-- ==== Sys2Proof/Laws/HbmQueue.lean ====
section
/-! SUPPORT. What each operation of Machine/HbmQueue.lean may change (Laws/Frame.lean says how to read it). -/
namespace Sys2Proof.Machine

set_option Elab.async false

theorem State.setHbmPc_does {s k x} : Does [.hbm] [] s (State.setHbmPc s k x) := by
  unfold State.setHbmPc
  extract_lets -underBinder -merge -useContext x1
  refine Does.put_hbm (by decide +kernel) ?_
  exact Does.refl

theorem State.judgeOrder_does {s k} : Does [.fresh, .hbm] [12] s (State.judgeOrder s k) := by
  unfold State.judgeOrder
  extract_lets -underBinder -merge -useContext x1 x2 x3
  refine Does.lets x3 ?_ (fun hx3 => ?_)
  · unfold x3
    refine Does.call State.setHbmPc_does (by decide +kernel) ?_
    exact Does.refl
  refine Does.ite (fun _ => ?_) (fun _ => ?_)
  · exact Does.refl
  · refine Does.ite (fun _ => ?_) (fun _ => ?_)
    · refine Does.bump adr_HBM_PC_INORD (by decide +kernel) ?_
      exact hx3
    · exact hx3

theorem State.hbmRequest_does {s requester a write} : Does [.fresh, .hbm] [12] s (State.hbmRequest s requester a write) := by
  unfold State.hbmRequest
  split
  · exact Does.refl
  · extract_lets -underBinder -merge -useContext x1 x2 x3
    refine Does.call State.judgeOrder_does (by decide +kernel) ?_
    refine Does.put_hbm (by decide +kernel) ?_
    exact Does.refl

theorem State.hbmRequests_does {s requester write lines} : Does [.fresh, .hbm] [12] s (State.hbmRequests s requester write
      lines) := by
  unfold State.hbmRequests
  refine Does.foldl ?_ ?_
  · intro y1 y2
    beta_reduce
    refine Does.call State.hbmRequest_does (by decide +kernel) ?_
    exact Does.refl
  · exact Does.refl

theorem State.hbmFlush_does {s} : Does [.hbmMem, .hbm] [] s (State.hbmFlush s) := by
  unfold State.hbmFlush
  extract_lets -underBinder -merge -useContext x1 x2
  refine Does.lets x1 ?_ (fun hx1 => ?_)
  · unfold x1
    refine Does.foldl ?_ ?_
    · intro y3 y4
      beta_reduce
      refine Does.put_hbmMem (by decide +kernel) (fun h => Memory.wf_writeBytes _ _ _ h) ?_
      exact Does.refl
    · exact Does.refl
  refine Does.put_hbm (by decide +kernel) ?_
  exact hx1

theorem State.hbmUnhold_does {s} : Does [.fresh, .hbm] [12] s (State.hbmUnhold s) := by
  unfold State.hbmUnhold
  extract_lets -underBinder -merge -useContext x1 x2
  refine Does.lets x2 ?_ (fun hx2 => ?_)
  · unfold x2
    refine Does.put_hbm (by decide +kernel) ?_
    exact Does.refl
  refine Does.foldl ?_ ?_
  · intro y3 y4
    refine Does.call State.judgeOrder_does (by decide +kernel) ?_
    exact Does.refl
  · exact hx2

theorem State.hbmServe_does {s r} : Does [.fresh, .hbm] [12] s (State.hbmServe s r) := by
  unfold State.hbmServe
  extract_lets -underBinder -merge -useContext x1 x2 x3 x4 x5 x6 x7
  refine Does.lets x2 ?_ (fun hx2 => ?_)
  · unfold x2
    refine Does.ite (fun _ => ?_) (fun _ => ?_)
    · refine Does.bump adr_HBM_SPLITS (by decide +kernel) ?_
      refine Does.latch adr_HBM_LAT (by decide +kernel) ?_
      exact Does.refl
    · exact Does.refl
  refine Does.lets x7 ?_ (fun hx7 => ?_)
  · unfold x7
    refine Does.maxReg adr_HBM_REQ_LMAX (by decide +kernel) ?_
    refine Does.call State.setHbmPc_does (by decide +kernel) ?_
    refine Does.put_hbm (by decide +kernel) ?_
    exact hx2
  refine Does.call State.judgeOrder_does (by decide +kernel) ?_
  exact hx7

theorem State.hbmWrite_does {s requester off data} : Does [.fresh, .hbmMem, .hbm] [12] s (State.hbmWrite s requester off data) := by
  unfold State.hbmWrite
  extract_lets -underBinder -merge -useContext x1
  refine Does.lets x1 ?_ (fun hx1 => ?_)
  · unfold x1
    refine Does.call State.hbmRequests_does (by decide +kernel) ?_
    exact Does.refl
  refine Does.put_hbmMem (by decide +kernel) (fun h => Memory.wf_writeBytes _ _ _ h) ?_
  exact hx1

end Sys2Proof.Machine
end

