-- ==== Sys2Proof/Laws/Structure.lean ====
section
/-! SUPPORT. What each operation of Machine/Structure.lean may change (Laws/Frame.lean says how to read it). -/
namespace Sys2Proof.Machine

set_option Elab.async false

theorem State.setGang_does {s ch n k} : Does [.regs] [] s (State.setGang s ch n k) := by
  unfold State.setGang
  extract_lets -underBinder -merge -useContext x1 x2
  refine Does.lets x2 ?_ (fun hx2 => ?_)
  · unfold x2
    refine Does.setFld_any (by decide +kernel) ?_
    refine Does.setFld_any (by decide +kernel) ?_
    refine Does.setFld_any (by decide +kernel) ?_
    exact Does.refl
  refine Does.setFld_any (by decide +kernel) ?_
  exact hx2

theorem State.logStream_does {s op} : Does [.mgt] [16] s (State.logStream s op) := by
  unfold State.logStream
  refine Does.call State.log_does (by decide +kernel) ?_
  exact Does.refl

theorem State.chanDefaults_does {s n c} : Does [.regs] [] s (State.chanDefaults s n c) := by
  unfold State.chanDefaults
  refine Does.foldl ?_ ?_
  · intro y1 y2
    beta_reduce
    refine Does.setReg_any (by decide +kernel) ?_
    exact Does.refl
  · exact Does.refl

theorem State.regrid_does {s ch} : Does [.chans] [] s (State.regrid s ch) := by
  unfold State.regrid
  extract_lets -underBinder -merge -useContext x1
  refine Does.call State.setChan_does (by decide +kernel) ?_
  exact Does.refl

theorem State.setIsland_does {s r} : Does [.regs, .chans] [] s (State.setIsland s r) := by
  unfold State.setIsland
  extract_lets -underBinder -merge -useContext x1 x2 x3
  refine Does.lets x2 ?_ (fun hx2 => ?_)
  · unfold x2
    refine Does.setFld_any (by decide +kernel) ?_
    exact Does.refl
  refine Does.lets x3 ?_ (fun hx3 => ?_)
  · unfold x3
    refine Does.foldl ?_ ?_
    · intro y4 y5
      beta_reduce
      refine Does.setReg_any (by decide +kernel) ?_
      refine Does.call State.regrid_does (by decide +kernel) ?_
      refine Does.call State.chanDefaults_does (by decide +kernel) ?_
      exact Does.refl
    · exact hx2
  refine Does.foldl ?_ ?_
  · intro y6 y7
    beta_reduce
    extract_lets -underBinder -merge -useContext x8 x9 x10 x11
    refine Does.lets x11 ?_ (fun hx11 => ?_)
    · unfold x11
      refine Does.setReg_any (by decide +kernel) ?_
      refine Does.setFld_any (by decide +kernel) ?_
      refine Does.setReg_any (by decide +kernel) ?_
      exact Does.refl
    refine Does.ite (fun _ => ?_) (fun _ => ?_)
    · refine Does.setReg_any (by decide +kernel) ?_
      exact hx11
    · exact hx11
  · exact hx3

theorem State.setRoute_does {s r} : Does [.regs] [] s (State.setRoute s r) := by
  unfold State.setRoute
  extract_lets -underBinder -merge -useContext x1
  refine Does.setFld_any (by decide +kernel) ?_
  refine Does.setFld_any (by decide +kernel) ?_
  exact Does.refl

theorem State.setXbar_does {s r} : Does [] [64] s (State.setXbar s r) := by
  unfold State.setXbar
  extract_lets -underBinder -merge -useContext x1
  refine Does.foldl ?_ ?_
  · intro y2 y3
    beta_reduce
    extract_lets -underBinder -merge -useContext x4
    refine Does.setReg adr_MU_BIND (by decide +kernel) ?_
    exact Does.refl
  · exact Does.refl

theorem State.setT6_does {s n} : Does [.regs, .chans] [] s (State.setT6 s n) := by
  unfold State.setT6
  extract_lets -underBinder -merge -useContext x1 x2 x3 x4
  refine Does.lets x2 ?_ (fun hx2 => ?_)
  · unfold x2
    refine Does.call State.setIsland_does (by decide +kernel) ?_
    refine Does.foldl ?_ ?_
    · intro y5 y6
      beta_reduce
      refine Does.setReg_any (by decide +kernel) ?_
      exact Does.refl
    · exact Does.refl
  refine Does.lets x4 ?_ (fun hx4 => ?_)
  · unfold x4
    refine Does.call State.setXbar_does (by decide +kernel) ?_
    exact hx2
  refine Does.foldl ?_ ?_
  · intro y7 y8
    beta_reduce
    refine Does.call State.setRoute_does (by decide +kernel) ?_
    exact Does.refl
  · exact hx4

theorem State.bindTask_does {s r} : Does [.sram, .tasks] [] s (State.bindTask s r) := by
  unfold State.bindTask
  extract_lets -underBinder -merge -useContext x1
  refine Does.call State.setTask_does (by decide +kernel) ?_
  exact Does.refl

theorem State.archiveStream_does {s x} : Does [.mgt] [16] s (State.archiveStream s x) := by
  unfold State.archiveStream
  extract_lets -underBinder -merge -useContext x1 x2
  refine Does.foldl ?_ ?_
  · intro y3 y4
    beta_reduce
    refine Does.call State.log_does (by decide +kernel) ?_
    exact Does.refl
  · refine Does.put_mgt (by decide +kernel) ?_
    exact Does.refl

□ □ □ □ □ □ □

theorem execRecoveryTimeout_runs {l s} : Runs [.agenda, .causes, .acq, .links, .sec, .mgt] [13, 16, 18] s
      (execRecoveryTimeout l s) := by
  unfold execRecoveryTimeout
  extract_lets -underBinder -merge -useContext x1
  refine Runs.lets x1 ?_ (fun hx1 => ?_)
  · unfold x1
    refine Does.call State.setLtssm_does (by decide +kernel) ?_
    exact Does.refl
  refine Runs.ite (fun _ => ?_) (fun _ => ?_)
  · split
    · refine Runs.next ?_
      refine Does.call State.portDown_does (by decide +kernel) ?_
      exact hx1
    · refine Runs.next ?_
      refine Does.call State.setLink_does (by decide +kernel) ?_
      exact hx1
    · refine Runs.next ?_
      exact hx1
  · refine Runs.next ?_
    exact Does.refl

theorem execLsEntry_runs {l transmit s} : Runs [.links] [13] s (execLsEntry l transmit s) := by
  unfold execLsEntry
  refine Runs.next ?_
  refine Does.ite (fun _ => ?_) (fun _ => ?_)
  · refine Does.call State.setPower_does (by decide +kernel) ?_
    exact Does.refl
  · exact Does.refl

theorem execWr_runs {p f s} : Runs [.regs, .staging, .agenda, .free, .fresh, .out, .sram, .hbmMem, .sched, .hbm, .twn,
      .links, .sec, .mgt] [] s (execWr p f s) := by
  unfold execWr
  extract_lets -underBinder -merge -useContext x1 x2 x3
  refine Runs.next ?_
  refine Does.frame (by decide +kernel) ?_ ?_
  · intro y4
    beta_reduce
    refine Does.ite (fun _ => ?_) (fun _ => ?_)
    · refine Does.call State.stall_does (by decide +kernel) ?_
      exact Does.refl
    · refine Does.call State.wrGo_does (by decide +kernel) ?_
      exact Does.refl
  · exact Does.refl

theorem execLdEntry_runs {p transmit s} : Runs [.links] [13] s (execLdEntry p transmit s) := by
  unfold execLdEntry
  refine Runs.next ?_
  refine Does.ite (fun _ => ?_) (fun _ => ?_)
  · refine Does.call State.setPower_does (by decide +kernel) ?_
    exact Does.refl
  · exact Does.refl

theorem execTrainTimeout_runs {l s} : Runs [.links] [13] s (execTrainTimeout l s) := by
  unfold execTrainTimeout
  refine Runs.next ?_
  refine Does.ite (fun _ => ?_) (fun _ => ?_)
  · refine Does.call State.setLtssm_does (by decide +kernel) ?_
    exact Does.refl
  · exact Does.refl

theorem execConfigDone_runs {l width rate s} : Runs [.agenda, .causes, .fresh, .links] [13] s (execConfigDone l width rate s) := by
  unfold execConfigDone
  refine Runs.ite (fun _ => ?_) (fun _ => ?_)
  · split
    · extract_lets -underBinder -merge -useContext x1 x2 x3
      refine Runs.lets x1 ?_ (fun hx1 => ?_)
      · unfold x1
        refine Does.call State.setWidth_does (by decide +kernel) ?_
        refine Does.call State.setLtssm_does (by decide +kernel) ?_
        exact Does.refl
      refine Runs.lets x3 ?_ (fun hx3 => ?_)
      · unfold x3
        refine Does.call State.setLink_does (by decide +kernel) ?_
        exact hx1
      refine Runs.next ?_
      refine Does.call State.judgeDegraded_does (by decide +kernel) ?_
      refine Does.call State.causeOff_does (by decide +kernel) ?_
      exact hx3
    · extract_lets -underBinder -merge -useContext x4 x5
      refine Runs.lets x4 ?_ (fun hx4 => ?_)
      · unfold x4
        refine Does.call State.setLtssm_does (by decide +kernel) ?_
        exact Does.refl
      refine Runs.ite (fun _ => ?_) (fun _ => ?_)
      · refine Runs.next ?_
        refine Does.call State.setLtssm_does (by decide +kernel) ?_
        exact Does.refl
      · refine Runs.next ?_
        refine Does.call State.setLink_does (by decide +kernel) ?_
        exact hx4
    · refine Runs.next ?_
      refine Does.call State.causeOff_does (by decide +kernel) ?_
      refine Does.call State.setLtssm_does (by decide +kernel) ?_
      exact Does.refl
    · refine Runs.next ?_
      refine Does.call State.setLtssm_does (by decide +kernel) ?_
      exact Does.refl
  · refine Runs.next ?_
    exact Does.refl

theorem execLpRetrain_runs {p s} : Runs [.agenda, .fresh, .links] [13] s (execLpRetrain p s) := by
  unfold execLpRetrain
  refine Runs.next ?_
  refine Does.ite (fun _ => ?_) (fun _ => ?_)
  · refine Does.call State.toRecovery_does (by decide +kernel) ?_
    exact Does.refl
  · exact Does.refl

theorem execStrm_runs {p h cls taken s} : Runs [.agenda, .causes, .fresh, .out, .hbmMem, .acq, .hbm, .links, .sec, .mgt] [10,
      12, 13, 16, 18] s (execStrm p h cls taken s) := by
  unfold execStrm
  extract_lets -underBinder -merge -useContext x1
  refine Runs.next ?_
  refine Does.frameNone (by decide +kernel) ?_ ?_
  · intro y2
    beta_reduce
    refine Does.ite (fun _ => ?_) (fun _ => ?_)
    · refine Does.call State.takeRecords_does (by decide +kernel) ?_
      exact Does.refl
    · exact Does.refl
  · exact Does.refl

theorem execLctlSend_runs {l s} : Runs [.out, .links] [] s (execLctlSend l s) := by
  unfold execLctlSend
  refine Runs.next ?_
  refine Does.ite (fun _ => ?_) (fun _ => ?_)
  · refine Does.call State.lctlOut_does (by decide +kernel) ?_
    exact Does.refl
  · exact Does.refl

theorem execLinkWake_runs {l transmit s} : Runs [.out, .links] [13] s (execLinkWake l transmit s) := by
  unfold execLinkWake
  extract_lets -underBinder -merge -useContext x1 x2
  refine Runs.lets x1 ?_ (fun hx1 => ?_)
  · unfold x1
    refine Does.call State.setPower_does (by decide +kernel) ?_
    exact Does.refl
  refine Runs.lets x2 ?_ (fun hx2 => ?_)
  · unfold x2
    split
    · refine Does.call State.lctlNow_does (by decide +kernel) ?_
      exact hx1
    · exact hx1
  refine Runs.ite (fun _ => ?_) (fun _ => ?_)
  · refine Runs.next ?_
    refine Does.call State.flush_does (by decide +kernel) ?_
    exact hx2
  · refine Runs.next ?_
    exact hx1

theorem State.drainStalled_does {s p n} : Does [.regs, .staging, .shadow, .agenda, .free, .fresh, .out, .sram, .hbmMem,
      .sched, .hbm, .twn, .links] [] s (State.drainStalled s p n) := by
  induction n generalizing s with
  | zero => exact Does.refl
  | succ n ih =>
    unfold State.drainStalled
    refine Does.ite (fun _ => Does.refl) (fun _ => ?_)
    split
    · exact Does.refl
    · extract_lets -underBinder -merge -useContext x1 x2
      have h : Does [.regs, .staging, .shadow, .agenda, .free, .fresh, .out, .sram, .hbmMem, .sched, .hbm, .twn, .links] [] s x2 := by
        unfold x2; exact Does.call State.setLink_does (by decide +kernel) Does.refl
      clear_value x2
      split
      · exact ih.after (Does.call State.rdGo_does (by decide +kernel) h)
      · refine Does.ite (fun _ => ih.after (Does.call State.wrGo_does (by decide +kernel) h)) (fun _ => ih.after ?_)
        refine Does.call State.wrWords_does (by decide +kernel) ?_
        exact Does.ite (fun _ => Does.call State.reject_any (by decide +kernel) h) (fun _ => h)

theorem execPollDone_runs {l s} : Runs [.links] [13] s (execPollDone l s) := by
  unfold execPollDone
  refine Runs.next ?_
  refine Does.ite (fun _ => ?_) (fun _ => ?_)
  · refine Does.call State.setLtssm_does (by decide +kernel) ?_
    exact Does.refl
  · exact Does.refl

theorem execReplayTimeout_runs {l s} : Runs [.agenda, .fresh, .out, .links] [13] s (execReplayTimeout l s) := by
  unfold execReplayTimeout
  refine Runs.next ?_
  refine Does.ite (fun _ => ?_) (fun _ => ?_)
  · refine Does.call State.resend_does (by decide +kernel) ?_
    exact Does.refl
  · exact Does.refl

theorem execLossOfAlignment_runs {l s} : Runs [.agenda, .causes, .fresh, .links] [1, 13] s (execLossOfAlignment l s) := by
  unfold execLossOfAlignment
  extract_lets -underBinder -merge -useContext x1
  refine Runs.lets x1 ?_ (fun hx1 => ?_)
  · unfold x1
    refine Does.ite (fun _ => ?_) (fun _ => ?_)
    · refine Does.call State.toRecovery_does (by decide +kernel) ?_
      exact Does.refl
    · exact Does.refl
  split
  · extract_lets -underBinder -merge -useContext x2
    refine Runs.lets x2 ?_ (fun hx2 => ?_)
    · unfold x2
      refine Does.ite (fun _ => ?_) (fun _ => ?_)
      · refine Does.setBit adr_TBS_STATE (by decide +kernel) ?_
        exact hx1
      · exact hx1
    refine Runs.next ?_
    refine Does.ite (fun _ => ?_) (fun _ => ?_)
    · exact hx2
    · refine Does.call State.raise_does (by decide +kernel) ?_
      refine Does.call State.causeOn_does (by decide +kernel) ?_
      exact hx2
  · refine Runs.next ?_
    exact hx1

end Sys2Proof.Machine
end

□ □ □ □ □ □ □

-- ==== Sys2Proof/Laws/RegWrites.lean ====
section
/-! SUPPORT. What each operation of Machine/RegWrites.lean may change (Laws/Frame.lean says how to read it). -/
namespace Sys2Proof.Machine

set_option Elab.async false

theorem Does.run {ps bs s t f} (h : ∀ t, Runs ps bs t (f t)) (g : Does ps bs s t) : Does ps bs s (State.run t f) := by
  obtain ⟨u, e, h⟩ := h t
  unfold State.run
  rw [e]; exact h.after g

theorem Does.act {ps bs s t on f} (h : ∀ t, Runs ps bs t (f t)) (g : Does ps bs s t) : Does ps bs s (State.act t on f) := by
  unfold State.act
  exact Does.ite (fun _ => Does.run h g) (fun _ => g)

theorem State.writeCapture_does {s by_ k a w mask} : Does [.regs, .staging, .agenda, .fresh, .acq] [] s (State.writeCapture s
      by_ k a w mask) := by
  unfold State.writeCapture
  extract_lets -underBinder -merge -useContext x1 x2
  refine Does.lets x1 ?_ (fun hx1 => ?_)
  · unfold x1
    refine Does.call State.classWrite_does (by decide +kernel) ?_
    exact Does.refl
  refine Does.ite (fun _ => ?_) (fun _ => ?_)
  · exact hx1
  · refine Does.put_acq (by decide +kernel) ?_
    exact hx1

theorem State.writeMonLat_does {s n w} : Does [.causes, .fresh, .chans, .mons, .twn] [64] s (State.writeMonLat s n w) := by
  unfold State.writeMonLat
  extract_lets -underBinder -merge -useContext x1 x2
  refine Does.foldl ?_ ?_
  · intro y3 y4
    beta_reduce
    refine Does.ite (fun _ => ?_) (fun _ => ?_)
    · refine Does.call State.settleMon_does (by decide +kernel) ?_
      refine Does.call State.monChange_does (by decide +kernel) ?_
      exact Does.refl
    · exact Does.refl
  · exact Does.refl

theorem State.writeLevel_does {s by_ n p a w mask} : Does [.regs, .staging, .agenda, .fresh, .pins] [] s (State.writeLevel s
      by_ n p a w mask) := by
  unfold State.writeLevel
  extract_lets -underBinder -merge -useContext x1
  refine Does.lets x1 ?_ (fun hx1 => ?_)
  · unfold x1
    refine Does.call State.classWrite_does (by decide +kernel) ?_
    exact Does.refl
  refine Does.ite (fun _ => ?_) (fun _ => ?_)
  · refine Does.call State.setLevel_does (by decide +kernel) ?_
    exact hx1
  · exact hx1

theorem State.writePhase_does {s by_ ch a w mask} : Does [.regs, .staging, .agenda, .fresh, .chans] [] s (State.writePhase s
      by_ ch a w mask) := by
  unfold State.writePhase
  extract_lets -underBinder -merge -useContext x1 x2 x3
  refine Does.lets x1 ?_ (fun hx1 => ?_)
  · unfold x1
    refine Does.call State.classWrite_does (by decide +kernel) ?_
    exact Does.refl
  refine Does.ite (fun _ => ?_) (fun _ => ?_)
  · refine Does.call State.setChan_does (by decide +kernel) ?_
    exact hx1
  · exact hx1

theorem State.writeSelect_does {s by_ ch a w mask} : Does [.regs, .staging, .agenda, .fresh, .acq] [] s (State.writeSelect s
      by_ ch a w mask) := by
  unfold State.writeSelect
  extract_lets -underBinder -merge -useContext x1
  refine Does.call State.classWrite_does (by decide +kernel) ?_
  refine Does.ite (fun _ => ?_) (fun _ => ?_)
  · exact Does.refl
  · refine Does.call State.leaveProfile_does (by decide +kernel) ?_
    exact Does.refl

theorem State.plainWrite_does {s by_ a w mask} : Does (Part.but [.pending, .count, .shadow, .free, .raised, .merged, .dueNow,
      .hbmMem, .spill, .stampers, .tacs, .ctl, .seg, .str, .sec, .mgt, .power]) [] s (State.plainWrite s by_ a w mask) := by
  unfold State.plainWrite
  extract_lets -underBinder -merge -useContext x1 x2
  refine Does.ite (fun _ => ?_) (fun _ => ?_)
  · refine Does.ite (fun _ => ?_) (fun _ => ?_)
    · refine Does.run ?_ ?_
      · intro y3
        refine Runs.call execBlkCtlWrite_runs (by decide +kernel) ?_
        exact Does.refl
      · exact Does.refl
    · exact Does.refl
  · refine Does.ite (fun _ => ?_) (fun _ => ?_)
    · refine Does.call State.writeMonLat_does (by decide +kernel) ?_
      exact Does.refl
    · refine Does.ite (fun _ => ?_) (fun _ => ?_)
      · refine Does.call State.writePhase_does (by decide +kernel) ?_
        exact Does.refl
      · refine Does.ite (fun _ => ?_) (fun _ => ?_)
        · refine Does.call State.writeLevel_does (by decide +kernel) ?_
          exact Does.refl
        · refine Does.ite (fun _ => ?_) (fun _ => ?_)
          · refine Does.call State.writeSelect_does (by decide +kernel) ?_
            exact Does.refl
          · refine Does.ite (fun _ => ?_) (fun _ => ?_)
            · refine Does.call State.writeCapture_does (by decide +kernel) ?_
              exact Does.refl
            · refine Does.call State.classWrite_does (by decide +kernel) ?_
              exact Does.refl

□ □ □ □ □ □ □

* **What is required**
In the entries above, find each line with the word "RegWrites" and show it.

* **Output of the exercise**
-- ==== Sys2Proof/Laws/RegWrites.lean ====
/-! SUPPORT. What each operation of Machine/RegWrites.lean may change (Laws/Frame.lean says how to read it). -/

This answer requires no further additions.